__Your goal__
From the entries below, retype only the lines from the one with "### setVer -/" through the one with "s.dev := rfl", exactly as written.

__Given entries__
####

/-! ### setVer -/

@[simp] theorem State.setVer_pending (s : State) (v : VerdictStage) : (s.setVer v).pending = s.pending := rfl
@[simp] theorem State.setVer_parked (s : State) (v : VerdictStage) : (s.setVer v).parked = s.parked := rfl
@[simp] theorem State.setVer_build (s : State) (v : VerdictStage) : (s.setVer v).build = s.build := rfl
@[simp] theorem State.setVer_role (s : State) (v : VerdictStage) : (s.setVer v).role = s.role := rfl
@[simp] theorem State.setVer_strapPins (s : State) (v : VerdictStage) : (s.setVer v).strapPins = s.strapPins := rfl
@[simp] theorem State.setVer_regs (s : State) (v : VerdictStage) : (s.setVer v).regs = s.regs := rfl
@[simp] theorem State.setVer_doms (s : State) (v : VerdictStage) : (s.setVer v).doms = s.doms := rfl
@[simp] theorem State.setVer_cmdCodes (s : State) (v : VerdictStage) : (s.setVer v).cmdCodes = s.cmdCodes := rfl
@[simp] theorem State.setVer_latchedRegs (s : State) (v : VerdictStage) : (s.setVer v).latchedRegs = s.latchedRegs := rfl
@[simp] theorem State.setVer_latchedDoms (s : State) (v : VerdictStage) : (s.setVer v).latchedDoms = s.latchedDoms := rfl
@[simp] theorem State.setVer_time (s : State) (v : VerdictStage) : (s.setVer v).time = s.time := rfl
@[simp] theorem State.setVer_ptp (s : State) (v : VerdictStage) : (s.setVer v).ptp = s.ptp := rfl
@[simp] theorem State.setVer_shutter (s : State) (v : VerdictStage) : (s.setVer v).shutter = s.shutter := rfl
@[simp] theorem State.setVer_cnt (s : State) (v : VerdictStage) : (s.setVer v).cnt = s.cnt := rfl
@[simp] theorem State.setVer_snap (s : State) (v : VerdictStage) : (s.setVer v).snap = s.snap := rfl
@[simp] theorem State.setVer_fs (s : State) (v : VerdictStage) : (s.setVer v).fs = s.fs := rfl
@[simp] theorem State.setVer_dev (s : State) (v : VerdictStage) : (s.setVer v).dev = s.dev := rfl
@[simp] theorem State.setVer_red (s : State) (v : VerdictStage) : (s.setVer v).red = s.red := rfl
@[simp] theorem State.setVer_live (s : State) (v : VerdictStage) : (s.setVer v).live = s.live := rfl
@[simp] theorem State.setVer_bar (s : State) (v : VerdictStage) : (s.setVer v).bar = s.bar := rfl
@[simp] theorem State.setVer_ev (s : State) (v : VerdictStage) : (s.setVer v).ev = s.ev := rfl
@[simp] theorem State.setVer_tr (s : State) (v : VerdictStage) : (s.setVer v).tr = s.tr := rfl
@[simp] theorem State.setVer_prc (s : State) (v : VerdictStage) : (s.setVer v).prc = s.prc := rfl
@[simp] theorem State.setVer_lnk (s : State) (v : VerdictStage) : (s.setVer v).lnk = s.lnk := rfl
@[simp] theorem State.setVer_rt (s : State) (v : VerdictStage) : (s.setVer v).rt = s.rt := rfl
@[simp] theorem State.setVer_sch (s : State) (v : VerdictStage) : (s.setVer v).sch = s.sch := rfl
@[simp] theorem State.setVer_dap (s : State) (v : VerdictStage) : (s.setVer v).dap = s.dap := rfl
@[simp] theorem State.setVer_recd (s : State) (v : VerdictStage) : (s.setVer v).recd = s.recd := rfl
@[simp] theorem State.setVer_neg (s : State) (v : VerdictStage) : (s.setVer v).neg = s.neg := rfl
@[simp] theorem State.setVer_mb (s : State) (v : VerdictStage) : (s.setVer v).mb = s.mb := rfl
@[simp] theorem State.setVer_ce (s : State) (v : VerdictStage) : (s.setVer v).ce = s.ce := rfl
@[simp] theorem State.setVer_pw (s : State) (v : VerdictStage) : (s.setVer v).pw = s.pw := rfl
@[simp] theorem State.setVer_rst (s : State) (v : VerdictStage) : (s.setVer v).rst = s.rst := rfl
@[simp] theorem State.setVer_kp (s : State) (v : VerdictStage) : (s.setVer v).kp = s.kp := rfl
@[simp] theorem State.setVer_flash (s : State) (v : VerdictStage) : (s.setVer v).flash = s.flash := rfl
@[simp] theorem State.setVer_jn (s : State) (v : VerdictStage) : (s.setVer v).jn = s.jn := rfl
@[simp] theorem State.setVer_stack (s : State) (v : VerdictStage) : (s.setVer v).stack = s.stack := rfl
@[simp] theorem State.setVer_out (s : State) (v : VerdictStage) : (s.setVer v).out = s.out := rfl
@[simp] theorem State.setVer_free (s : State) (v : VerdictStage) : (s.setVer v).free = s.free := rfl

####

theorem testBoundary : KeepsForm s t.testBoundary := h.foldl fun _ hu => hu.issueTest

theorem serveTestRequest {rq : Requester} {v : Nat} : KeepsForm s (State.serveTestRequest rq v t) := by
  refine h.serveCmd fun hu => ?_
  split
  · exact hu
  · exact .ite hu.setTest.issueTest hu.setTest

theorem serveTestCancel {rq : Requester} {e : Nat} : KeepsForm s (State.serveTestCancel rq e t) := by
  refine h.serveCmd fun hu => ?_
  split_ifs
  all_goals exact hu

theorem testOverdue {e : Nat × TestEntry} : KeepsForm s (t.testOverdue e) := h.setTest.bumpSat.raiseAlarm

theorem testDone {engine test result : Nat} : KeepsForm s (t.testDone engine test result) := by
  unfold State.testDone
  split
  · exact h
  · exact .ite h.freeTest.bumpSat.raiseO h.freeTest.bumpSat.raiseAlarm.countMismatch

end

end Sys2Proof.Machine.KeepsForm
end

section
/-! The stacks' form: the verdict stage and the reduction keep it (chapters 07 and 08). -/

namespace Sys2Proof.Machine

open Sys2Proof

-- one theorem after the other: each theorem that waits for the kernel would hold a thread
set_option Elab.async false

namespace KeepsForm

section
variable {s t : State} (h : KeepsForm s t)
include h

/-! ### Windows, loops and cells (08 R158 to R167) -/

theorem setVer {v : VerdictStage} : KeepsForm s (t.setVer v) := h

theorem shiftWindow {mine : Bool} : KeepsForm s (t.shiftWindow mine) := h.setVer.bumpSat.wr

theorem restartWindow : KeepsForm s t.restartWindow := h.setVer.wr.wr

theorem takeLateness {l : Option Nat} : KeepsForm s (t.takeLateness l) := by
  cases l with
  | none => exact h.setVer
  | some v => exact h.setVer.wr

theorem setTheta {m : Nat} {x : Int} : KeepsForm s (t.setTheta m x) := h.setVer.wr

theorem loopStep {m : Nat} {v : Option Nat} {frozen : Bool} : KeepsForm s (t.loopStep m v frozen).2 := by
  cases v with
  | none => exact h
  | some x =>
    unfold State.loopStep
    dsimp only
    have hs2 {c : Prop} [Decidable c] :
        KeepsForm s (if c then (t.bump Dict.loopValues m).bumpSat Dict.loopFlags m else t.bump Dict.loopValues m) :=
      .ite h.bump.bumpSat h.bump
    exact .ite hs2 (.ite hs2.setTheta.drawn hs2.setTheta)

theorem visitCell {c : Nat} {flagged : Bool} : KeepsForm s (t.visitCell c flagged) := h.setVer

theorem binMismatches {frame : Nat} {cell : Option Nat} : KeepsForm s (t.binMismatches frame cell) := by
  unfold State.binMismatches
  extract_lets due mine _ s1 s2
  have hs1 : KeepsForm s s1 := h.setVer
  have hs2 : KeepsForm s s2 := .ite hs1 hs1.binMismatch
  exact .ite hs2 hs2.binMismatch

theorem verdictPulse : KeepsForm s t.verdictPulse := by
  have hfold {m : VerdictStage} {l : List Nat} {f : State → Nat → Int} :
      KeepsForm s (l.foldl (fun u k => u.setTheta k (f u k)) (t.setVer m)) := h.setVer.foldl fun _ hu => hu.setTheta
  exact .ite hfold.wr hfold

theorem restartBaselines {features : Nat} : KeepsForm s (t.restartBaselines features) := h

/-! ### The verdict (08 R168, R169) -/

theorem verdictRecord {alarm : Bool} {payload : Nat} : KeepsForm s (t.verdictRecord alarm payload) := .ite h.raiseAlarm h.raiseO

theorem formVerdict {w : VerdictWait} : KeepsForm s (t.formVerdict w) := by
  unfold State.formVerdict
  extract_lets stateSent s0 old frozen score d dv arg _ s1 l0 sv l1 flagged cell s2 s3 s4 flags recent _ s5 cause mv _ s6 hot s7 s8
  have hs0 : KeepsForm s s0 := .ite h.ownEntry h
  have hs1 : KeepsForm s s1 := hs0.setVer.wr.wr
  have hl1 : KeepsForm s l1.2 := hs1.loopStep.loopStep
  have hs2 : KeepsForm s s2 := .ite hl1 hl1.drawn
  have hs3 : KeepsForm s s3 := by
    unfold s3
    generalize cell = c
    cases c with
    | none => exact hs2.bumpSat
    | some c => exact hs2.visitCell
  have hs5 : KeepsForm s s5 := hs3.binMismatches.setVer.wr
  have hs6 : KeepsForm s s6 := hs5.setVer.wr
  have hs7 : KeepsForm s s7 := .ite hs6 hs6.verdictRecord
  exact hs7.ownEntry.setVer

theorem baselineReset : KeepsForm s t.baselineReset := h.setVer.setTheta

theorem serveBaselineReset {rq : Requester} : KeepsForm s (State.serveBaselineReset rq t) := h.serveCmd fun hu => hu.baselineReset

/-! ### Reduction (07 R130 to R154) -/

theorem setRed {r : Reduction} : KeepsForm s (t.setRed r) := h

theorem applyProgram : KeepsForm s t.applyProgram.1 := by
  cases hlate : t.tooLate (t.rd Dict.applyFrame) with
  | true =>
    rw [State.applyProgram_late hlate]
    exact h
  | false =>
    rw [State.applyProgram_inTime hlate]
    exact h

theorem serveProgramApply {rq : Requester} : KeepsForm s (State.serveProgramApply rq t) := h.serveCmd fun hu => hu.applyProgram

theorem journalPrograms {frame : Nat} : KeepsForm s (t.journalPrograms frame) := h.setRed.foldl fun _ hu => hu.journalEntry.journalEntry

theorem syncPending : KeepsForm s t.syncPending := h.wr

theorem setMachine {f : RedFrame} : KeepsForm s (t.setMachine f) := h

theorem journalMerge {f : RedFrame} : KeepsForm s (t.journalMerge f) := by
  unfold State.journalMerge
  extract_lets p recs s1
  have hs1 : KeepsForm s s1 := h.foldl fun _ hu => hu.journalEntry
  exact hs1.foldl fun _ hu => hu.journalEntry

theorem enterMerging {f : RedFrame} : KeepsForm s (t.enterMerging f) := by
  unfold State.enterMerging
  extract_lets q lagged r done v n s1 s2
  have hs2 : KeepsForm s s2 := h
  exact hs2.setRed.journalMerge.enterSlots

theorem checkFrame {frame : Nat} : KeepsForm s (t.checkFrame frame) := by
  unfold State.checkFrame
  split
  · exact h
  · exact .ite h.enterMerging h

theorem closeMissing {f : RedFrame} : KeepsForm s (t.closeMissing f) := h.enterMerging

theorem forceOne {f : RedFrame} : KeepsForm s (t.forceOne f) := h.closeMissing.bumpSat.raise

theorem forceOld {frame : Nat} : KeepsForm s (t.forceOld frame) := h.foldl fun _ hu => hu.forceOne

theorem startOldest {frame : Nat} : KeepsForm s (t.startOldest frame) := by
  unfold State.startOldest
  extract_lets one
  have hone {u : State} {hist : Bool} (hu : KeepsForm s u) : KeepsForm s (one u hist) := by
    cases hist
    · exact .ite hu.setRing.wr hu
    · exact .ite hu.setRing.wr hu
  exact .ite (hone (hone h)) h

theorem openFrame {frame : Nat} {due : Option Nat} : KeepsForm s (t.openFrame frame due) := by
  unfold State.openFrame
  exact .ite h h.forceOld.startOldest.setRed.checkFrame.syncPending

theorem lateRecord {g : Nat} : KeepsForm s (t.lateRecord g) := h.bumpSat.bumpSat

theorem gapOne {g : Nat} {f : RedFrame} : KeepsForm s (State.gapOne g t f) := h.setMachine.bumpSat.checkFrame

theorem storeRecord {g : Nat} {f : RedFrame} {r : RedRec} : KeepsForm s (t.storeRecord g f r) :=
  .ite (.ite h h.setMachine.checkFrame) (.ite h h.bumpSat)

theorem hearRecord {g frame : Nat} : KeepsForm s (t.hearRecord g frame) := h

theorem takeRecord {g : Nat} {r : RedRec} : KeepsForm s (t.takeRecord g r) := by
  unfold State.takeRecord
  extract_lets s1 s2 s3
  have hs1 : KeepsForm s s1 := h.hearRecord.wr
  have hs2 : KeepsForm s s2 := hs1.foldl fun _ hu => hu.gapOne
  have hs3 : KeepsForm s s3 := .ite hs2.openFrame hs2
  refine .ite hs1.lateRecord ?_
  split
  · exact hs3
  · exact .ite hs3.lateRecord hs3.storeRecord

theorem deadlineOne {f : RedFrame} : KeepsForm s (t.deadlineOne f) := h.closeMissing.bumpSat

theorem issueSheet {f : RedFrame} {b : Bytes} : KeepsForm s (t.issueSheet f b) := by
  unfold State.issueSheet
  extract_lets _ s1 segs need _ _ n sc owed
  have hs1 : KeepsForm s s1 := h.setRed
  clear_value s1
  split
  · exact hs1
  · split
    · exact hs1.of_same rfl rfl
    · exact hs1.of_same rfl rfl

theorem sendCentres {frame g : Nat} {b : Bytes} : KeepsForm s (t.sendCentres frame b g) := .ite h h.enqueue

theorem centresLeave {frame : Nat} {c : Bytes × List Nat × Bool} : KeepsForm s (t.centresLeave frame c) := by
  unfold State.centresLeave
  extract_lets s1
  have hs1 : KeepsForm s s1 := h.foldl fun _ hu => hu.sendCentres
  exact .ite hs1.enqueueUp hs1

####

__Your response__
/-! ### setVer -/

@[simp] theorem State.setVer_pending (s : State) (v : VerdictStage) : (s.setVer v).pending = s.pending := rfl
@[simp] theorem State.setVer_parked (s : State) (v : VerdictStage) : (s.setVer v).parked = s.parked := rfl
@[simp] theorem State.setVer_build (s : State) (v : VerdictStage) : (s.setVer v).build = s.build := rfl
@[simp] theorem State.setVer_role (s : State) (v : VerdictStage) : (s.setVer v).role = s.role := rfl
@[simp] theorem State.setVer_strapPins (s : State) (v : VerdictStage) : (s.setVer v).strapPins = s.strapPins := rfl
@[simp] theorem State.setVer_regs (s : State) (v : VerdictStage) : (s.setVer v).regs = s.regs := rfl
@[simp] theorem State.setVer_doms (s : State) (v : VerdictStage) : (s.setVer v).doms = s.doms := rfl
@[simp] theorem State.setVer_cmdCodes (s : State) (v : VerdictStage) : (s.setVer v).cmdCodes = s.cmdCodes := rfl
@[simp] theorem State.setVer_latchedRegs (s : State) (v : VerdictStage) : (s.setVer v).latchedRegs = s.latchedRegs := rfl
@[simp] theorem State.setVer_latchedDoms (s : State) (v : VerdictStage) : (s.setVer v).latchedDoms = s.latchedDoms := rfl
@[simp] theorem State.setVer_time (s : State) (v : VerdictStage) : (s.setVer v).time = s.time := rfl
@[simp] theorem State.setVer_ptp (s : State) (v : VerdictStage) : (s.setVer v).ptp = s.ptp := rfl
@[simp] theorem State.setVer_shutter (s : State) (v : VerdictStage) : (s.setVer v).shutter = s.shutter := rfl
@[simp] theorem State.setVer_cnt (s : State) (v : VerdictStage) : (s.setVer v).cnt = s.cnt := rfl
@[simp] theorem State.setVer_snap (s : State) (v : VerdictStage) : (s.setVer v).snap = s.snap := rfl
@[simp] theorem State.setVer_fs (s : State) (v : VerdictStage) : (s.setVer v).fs = s.fs := rfl
@[simp] theorem State.setVer_dev (s : State) (v : VerdictStage) : (s.setVer v).dev = s.dev := rfl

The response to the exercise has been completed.